We present latentSplat, a method to predict semantic Gaussians in a 3D latent space that can be splatted and decoded by a light-weight generative 2D architecture. Existing methods for generalizable 3D reconstruction either do not enable fast inference of high resolution novel views due to slow volume rendering, or are limited to interpolation of close input views, even in simpler settings with a single central object, where 360-degree generalization is possible. In this work, we combine a regression-based approach with a generative model, moving towards both of these capabilities within the same method, trained purely on readily available real video data. The core of our method are variational 3D Gaussians, a representation that efficiently encodes varying uncertainty within a latent space consisting of 3D feature Gaussians. From these Gaussians, specific instances can be sampled and rendered via efficient Gaussian splatting and a fast, generative decoder network. We show that latentSplat outperforms previous works in reconstruction quality and generalization, while being fast and scalable to high-resolution data.

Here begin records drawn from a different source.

@[simp] theorem State.withCopyQueue_mem (s : State) (core : Nat) (q : List CopyCmd) : (s.withCopyQueue core q).mem = s.mem := rfl
@[simp] theorem State.withCopyQueue_hostMem (s : State) (core : Nat) (q : List CopyCmd) : (s.withCopyQueue core q).hostMem = s.hostMem := rfl
@[simp] theorem State.withCopyQueue_gran (s : State) (core : Nat) (q : List CopyCmd) : (s.withCopyQueue core q).gran = s.gran := rfl
@[simp] theorem State.withCopyQueue_wgen (s : State) (core : Nat) (q : List CopyCmd) : (s.withCopyQueue core q).wgen = s.wgen := rfl
@[simp] theorem State.withCopyQueue_ecc (s : State) (core : Nat) (q : List CopyCmd) : (s.withCopyQueue core q).ecc = s.ecc := rfl
@[simp] theorem State.withCopyQueue_soft (s : State) (core : Nat) (q : List CopyCmd) : (s.withCopyQueue core q).soft = s.soft := rfl
@[simp] theorem State.withCopyQueue_hb (s : State) (core : Nat) (q : List CopyCmd) : (s.withCopyQueue core q).hb = s.hb := rfl
@[simp] theorem State.withCopyQueue_tenants (s : State) (core : Nat) (q : List CopyCmd) : (s.withCopyQueue core q).tenants = s.tenants := rfl
@[simp] theorem State.withCopyQueue_die (s : State) (core : Nat) (q : List CopyCmd) : (s.withCopyQueue core q).die = s.die := rfl
@[simp] theorem State.withCopyQueue_tlb (s : State) (core : Nat) (q : List CopyCmd) : (s.withCopyQueue core q).tlb = s.tlb := rfl
@[simp] theorem State.withCopyQueue_migs (s : State) (core : Nat) (q : List CopyCmd) : (s.withCopyQueue core q).migs = s.migs := rfl
@[simp] theorem State.withCopyQueue_packets (s : State) (core : Nat) (q : List CopyCmd) : (s.withCopyQueue core q).packets = s.packets := rfl
@[simp] theorem State.withCopyQueue_watches (s : State) (core : Nat) (q : List CopyCmd) : (s.withCopyQueue core q).watches = s.watches := rfl
@[simp] theorem State.withCopyQueue_outWatch (s : State) (core : Nat) (q : List CopyCmd) : (s.withCopyQueue core q).outWatch = s.outWatch := rfl
@[simp] theorem State.withCopyQueue_hits (s : State) (core : Nat) (q : List CopyCmd) : (s.withCopyQueue core q).hits = s.hits := rfl
@[simp] theorem State.withCopyQueue_reported (s : State) (core : Nat) (q : List CopyCmd) : (s.withCopyQueue core q).reported = s.reported := rfl
@[simp] theorem State.withCopyQueue_reuse (s : State) (core : Nat) (q : List CopyCmd) : (s.withCopyQueue core q).reuse = s.reuse := rfl
@[simp] theorem State.withCopyQueue_windows (s : State) (core : Nat) (q : List CopyCmd) : (s.withCopyQueue core q).windows = s.windows := rfl
@[simp] theorem State.withCopyQueue_quadBars (s : State) (core : Nat) (q : List CopyCmd) : (s.withCopyQueue core q).quadBars = s.quadBars := rfl
@[simp] theorem State.withCopyQueue_dieBars (s : State) (core : Nat) (q : List CopyCmd) : (s.withCopyQueue core q).dieBars = s.dieBars := rfl
@[simp] theorem State.withCopyQueue_kernels (s : State) (core : Nat) (q : List CopyCmd) : (s.withCopyQueue core q).kernels = s.kernels := rfl
@[simp] theorem State.withCopyQueue_kernelNo (s : State) (core : Nat) (q : List CopyCmd) : (s.withCopyQueue core q).kernelNo = s.kernelNo := rfl
@[simp] theorem State.withCopyQueue_reserve (s : State) (core : Nat) (q : List CopyCmd) : (s.withCopyQueue core q).reserve = s.reserve := rfl
@[simp] theorem State.withCopyQueue_ctxs (s : State) (core : Nat) (q : List CopyCmd) : (s.withCopyQueue core q).ctxs = s.ctxs := rfl
@[simp] theorem State.withCopyQueue_issue (s : State) (core : Nat) (q : List CopyCmd) : (s.withCopyQueue core q).issue = s.issue := rfl
@[simp] theorem State.withCopyQueue_fair (s : State) (core : Nat) (q : List CopyCmd) : (s.withCopyQueue core q).fair = s.fair := rfl
@[simp] theorem State.withCopyQueue_starts (s : State) (core : Nat) (q : List CopyCmd) : (s.withCopyQueue core q).starts = s.starts := rfl
@[simp] theorem State.withCopyQueue_sorusOff (s : State) (core : Nat) (q : List CopyCmd) : (s.withCopyQueue core q).sorusOff = s.sorusOff := rfl
@[simp] theorem State.withCopyQueue_traps (s : State) (core : Nat) (q : List CopyCmd) : (s.withCopyQueue core q).traps = s.traps := rfl
@[simp] theorem State.withCopyQueue_dev (s : State) (core : Nat) (q : List CopyCmd) : (s.withCopyQueue core q).dev = s.dev := rfl
@[simp] theorem State.withCopyQueue_tap (s : State) (core : Nat) (q : List CopyCmd) : (s.withCopyQueue core q).tap = s.tap := rfl
@[simp] theorem State.withCopyQueue_frozen (s : State) (core : Nat) (q : List CopyCmd) : (s.withCopyQueue core q).frozen = s.frozen := rfl
@[simp] theorem State.withCopyQueue_links (s : State) (core : Nat) (q : List CopyCmd) : (s.withCopyQueue core q).links = s.links := rfl
@[simp] theorem State.withCopyQueue_routers (s : State) (core : Nat) (q : List CopyCmd) : (s.withCopyQueue core q).routers = s.routers := rfl
@[simp] theorem State.withCopyQueue_linkCnt (s : State) (core : Nat) (q : List CopyCmd) : (s.withCopyQueue core q).linkCnt = s.linkCnt := rfl
@[simp] theorem State.withCopyQueue_half (s : State) (core : Nat) (q : List CopyCmd) : (s.withCopyQueue core q).half = s.half := rfl
@[simp] theorem State.withCopyQueue_hostSeen (s : State) (core : Nat) (q : List CopyCmd) : (s.withCopyQueue core q).hostSeen = s.hostSeen := rfl
@[simp] theorem State.withCopyQueue_serial (s : State) (core : Nat) (q : List CopyCmd) : (s.withCopyQueue core q).serial = s.serial := rfl
@[simp] theorem State.withCopyQueue_sched (s : State) (core : Nat) (q : List CopyCmd) : (s.withCopyQueue core q).sched = s.sched := rfl
@[simp] theorem State.withCopyQueue_cur (s : State) (core : Nat) (q : List CopyCmd) : (s.withCopyQueue core q).cur = s.cur := rfl
@[simp] theorem State.withCopyQueue_yieldNow (s : State) (core : Nat) (q : List CopyCmd) : (s.withCopyQueue core q).yieldNow = s.yieldNow := rfl
@[simp] theorem State.withCopyQueue_evArg (s : State) (core : Nat) (q : List CopyCmd) : (s.withCopyQueue core q).evArg = s.evArg := rfl
@[simp] theorem State.withCopyQueue_freeCtr (s : State) (core : Nat) (q : List CopyCmd) : (s.withCopyQueue core q).freeCtr = s.freeCtr := rfl
@[simp] theorem State.withCopyQueue_turnIntr (s : State) (core : Nat) (q : List CopyCmd) : (s.withCopyQueue core q).turnIntr = s.turnIntr := rfl
@[simp] theorem State.withCopyQueue_pairs (s : State) (core : Nat) (q : List CopyCmd) : (s.withCopyQueue core q).pairs = s.pairs := rfl
@[simp] theorem State.withCopyQueue_outside (s : State) (core : Nat) (q : List CopyCmd) : (s.withCopyQueue core q).outside = s.outside := rfl
@[simp] theorem State.withCopyQueue_bytesNow (s : State) (core : Nat) (q : List CopyCmd) : (s.withCopyQueue core q).bytesNow = s.bytesNow := rfl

我们提出了latentSplat,一种在3D潜空间中预测语义高斯的方法,这些高斯可以被轻量级生成性2D架构喷溅并解码。现有的通用3D重建方法要么由于体积渲染速度慢而无法快速推断高分辨率新视图,要么限于对接近输入视图的插值,即使在具有单一中心对象的更简单设置中,其中360度概括是可能的。在这项工作中,我们结合了基于回归的方法和生成模型,向在同一方法内同时拥有这两种能力迈进,该方法完全基于现成的真实视频数据进行训练。我们方法的核心是变分3D高斯,这是一种有效编码潜空间中不同不确定性的表示,该潜空间由3D特征高斯组成。从这些高斯中,可以采样特定实例并通过高效的高斯喷溅和快速的生成解码器网络渲染。我们展示了latentSplat在重建质量和概括性方面超越了之前的工作,同时在处理高分辨率数据方面快速且可扩展。